Our classification report tells us that indeed our best model has its worst performance for digits 2, 3, and 5, which we might have guessed from the UMAP scatter plot above.

In [8]:
import arrow

time_start = arrow.now()
final = KNeighborsClassifier(n_neighbors=best_k).fit(X=train_df['embedding'].apply(func=pd.Series), y=train_df['label'])
result_df = pd.DataFrame(data=final.predict(X=test_df['embedding'].apply(func=pd.Series)), columns=['Label'])
result_df['ImageId'] = list(range(1, len(test_df) + 1))
output_file = '/kaggle/working/submission.csv.zip'
print('{} : writing submission to {}'.format(arrow.now() - time_start, output_file))
result_df.to_csv(path_or_buf=output_file, index=False, compression='zip')
print('{} : done.'.format(arrow.now() - time_start, ))

0:00:38.725547 : writing submission to /kaggle/working/submission.csv.zip
0:00:38.805853 : done.


Let's try building an ensemble from all of the values of k starting just below our best case.
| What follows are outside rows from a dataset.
/-- States and operands that meet the hypotheses of each clause of BatchesApplyWhole. -/
theorem test_BatchesApplyWhole :
    (∃ (n : Nat) (l : BatchLog) (h : FcpHdr) (x : Session) (s : State), came s h x 0x20 ∧ logged s x n = some l) ∧
    (∃ (n : Nat) (k : Nat) (c : Nat) (h : FcpHdr) (x : Session) (s : State), came s h x 0x20 ∧ logged s x n = none ∧ (1 < k ∨ c = 0 ∨ most x < c)) ∧
    (∃ (n : Nat) (k : Nat) (c : Nat) (h : FcpHdr) (x : Session) (s : State), came s h x 0x20 ∧ logged s x n = none ∧ k ≤ 1 ∧ 0 < c ∧ c ≤ most x ∧ 8 ≤ waits s x.id) ∧
    (∃ (n : Nat) (k : Nat) (c : Nat) (h : FcpHdr) (x : Session) (s : State), came s h x 0x20 ∧ logged s x n = none ∧ k ≤ 1 ∧ 0 < c ∧ c ≤ most x ∧ waits s x.id < 8) ∧
    (∃ (n : Nat) (h : FcpHdr) (x : Session) (s : State), came s h x 0x21 ∧ s.openBatch x.id n = none) ∧
    (∃ (n : Nat) (g : Nat) (l : List BatchOp) (b : Batch) (c : Batch) (h : FcpHdr) (x : Session) (s : State), came s h x 0x21 ∧ s.openBatch x.id n = some b ∧ c = { b with segments := minsert g l (mdrop g b.segments) } ∧ fewer c) ∧
    (∃ (n : Nat) (g : Nat) (l : List BatchOp) (b : Batch) (c : Batch) (h : FcpHdr) (x : Session) (s : State), came s h x 0x21 ∧ s.openBatch x.id n = some b ∧ c = { b with segments := minsert g l (mdrop g b.segments) } ∧ c.ended ≠ none ∧ done c ∧ c.ops.length = c.count ∧ waits s x.id < 8) ∧
    (∃ (n : Nat) (h : FcpHdr) (x : Session) (s : State), came s h x 0x22 ∧ s.openBatch x.id n = none) ∧
    (∃ (n : Nat) (g : Nat) (b : Batch) (h : FcpHdr) (x : Session) (s : State), came s h x 0x22 ∧ s.openBatch x.id n = some b ∧ b.segments.length < g) ∧
    (∃ (n : Nat) (g : Nat) (b : Batch) (h : FcpHdr) (x : Session) (s : State), came s h x 0x22 ∧ s.openBatch x.id n = some b ∧ g ≤ b.segments.length ∧ b.ops.length = b.count ∧ waits s x.id < 8) ∧
    (∃ (n : Nat) (g : Nat) (b : Batch) (h : FcpHdr) (x : Session) (s : State), came s h x 0x22 ∧ s.openBatch x.id n = some b ∧ g ≤ b.segments.length ∧ b.ops.length ≠ b.count) ∧
    (∃ (i : Nat) (n : Nat) (b : Batch) (x : Session) (s : State), s.clocked = true ∧ s.session i = some x ∧ s.openBatch i n = some b) ∧
    (∃ (i : Nat) (n : Nat) (s : State), s.openBatch i n = none) ∧
    (∃ (s : State), (s.fcp.flip ≠ none ∨ s.boot.fwRunning = false ∨ s.fcp.waiting = [])) ∧
    (∃ (b : Batch) (l : List Batch) (e : Nat × Nat × Nat) (x : Session) (s : State), s.clocked = true ∧ s.fcp.flip = none ∧ s.boot.fwRunning = true ∧ s.fcp.waiting = b :: l ∧ s.session b.session = some x ∧ State.batchRun { s with fcp := { s.fcp with waiting := l } } b = .error e) ∧
    (∃ (b : Batch) (l : List Batch) (f : State) (s : State), s.clocked = true ∧ s.fcp.flip = none ∧ s.boot.fwRunning = true ∧ s.fcp.waiting = b :: l ∧ State.batchRun { s with fcp := { s.fcp with waiting := l } } b = .ok f) ∧
    (∃ (s : State), (s.fcp.flip = none ∨ ¬ due s ∨ ¬ ended s)) ∧
    (∃ (b : Batch) (f : State) (x : Session) (s : State), s.clocked = true ∧ s.fcp.flip = some b ∧ due s ∧ ended s ∧ s.session b.session = some x ∧ (atFlip s).batchRun b = .ok f) ∧
    (∃ (b : Batch) (e : Nat × Nat × Nat) (x : Session) (s : State), s.clocked = true ∧ s.fcp.flip = some b ∧ due s ∧ ended s ∧ s.session b.session = some x ∧ (atFlip s).batchRun b = .error e) ∧
    (∃ (b : Batch) (i : Nat) (v : Nat) (x : Session) (s : State), s.clocked = true ∧ s.fcp.flip = some b ∧ due s ∧ ended s ∧ s.session b.session = some x ∧ b.kind = 0 ∧ b.ops = [{ opcode := 1, target := 4, table := 0, index := i, static := false, data := natBe 8 v }] ∧ i < 1048576 ∧ v < 2 ^ 58 ∧ bit (tblWord s.mem (labelAddr i)) 62 = bit (tblWord s.mem (labelAddr i)) 61) :=
  ⟨⟨3, { peer := 0, number := 3, status := 0, reason := 0, firstBad := 0 }, W.hdr, W.session, W.logged, ⟨by decide +kernel, ⟨⟨by decide +kernel, by decide +kernel, by decide +kernel, by decide +kernel, by decide +kernel⟩, by decide +kernel⟩⟩, by decide +kernel⟩,
    ⟨4, 2, 1, W.hdr, W.session, W.logged, ⟨by decide +kernel, ⟨⟨by decide +kernel, by decide +kernel, by decide +kernel, by decide +kernel, by decide +kernel⟩, by decide +kernel⟩⟩, by decide +kernel, by decide +kernel⟩,
    ⟨4, 1, 4096, W.hdr, W.session, W.queued (W.batch [W.op] 1 (some 1)) 8, ⟨by decide +kernel, ⟨⟨by decide +kernel, by decide +kernel, by decide +kernel, by decide +kernel, by decide +kernel⟩, by decide +kernel⟩⟩, by decide +kernel, by decide +kernel, by decide +kernel, by decide +kernel, by decide +kernel⟩,
    ⟨3, 1, 4096, W.hdr, W.session, W.queued (W.batch [W.op] 1 (some 1)) 7, ⟨by decide +kernel, ⟨⟨by decide +kernel, by decide +kernel, by decide +kernel, by decide +kernel, by decide +kernel⟩, by decide +kernel⟩⟩, by decide +kernel, by decide +kernel, by decide +kernel, by decide +kernel, by decide +kernel⟩,
    ⟨4, W.hdr, W.session, W.opened (W.batch [W.op] 1 none), ⟨by decide +kernel, ⟨⟨by decide +kernel, by decide +kernel, by decide +kernel, by decide +kernel, by decide +kernel⟩, by decide +kernel⟩⟩, by decide +kernel⟩,
    ⟨3, 0, [W.bad], W.batch [W.op] 1 none, W.batch [W.bad] 1 none, W.hdr, W.session, W.opened (W.batch [W.op] 1 none), ⟨by decide +kernel, ⟨⟨by decide +kernel, by decide +kernel, by decide +kernel, by decide +kernel, by decide +kernel⟩, by decide +kernel⟩⟩, by decide +kernel, by decide +kernel, by decide +kernel⟩,
    ⟨3, 0, [W.op], W.batch [] 1 (some 1), W.batch [W.op] 1 (some 1), W.hdr, W.session, W.opened (W.batch [] 1 (some 1)), ⟨by decide +kernel, ⟨⟨by decide +kernel, by decide +kernel, by decide +kernel, by decide +kernel, by decide +kernel⟩, by decide +kernel⟩⟩, by decide +kernel, by decide +kernel, by decide +kernel, by decide +kernel, by decide +kernel, by decide +kernel⟩,
    ⟨4, W.hdr, W.session, W.opened (W.batch [W.op] 1 none), ⟨by decide +kernel, ⟨⟨by decide +kernel, by decide +kernel, by decide +kernel, by decide +kernel, by decide +kernel⟩, by decide +kernel⟩⟩, by decide +kernel⟩,
    ⟨3, 2, W.batch [W.op] 1 none, W.hdr, W.session, W.opened (W.batch [W.op] 1 none), ⟨by decide +kernel, ⟨⟨by decide +kernel, by decide +kernel, by decide +kernel, by decide +kernel, by decide +kernel⟩, by decide +kernel⟩⟩, by decide +kernel, by decide +kernel⟩,
    ⟨3, 1, W.batch [W.op] 1 none, W.hdr, W.session, W.opened (W.batch [W.op] 1 none), ⟨by decide +kernel, ⟨⟨by decide +kernel, by decide +kernel, by decide +kernel, by decide +kernel, by decide +kernel⟩, by decide +kernel⟩⟩, by decide +kernel, by decide +kernel, by decide +kernel, by decide +kernel⟩,
    ⟨3, 1, W.batch [W.op] 2 none, W.hdr, W.session, W.opened (W.batch [W.op] 2 none), ⟨by decide +kernel, ⟨⟨by decide +kernel, by decide +kernel, by decide +kernel, by decide +kernel, by decide +kernel⟩, by decide +kernel⟩⟩, by decide +kernel, by decide +kernel, by decide +kernel⟩,
    ⟨8, 3, W.batch [W.op] 2 none, W.session, W.opened (W.batch [W.op] 2 none), by decide +kernel, by decide +kernel, by decide +kernel⟩,
    ⟨8, 4, W.opened (W.batch [W.op] 2 none), by decide +kernel⟩,
    ⟨W.fcp, by decide +kernel⟩,
    ⟨W.batch [W.op, W.bad] 2 (some 1), [W.batch [W.op] 1 (some 1)], (1, 9, 0x0B), W.session, { W.fcp with fcp := { W.fcp.fcp with waiting := [W.batch [W.op, W.bad] 2 (some 1), W.batch [W.op] 1 (some 1)] } }, by decide +kernel, by decide +kernel, by decide +kernel, by decide +kernel, by decide +kernel, rfl⟩,
    ⟨W.batch [W.op] 1 (some 1), [], W.ok (State.batchRun W.fcp (W.batch [W.op] 1 (some 1))), W.queued (W.batch [W.op] 1 (some 1)) 1, by decide +kernel, by decide +kernel, by decide +kernel, by decide +kernel, rfl⟩,
    ⟨W.fcp, by decide +kernel⟩,
    ⟨W.batch [W.op] 1 (some 1), W.ok (State.batchRun { (W.flip (W.batch [W.op] 1 (some 1))) with fcp := { W.fcp.fcp with flip := none, lastFlip := some 0 } } (W.batch [W.op] 1 (some 1))), W.session, W.flip (W.batch [W.op] 1 (some 1)), by decide +kernel, by decide +kernel, by decide +kernel, ⟨by decide +kernel, by decide +kernel, by decide +kernel⟩, by decide +kernel, rfl⟩,
    ⟨W.batch [W.bad] 1 (some 1), (0, 9, 0x0B), W.session, W.flip (W.batch [W.bad] 1 (some 1)), by decide +kernel, by decide +kernel, by decide +kernel, ⟨by decide +kernel, by decide +kernel, by decide +kernel⟩, by decide +kernel, rfl⟩,
    ⟨W.batch [W.op] 1 (some 1), 1048575, 2 ^ 58 - 1, W.session, W.flip (W.batch [W.op] 1 (some 1)), by decide +kernel, by decide +kernel, by decide +kernel, ⟨by decide +kernel, by decide +kernel, by decide +kernel⟩, by decide +kernel, by decide +kernel, by decide +kernel, by decide +kernel, by decide +kernel, by decide +kernel⟩⟩

end BatchesApplyWhole

end Sys2Proof.Tests.Q18

namespace Sys2Proof.Tests.Q19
Hint: it doesn't do any better; the errors our KNN model is making aren't randomly distributed for any particular value of k, so using a bunch of different values of k and combining the results using a voting ensemble doesn't magically fix them.

In [9]:
import arrow
from sklearn.ensemble import  VotingClassifier

time_start = arrow.now()
voting = VotingClassifier(estimators=[('k: {}'.format(k), KNeighborsClassifier(n_neighbors=k, )) for k in range(4, 20)], voting='hard').fit(X=train_df['embedding'].apply(func=pd.Series), y=train_df[target])
print('{} : built/trained model.'.format(arrow.now() - time_start, ))
voting_df = pd.DataFrame(columns=['Label'], data=current.predict(X=test_df['embedding'].apply(func=pd.Series)))
voting_df['ImageId'] = list(range(1, len(voting_df)+1))
voting_file = '/kaggle/working/voting.csv.zip'
print('{} : writing submission to {}'.format(arrow.now() - time_start, voting_file))
voting_df.to_csv(path_or_buf=voting_file, index=False, compression='zip')
print('{} : done.'.format(arrow.now() - time_start, ))
print('overall time: {}'.format(arrow.now() - time_zero))

0:00:07.917916 : built/trained model.
0:00:33.802065 : writing submission to /kaggle/working/voting.csv.zip
0:00:33.877913 : done.
overall time: 1:17:24.764048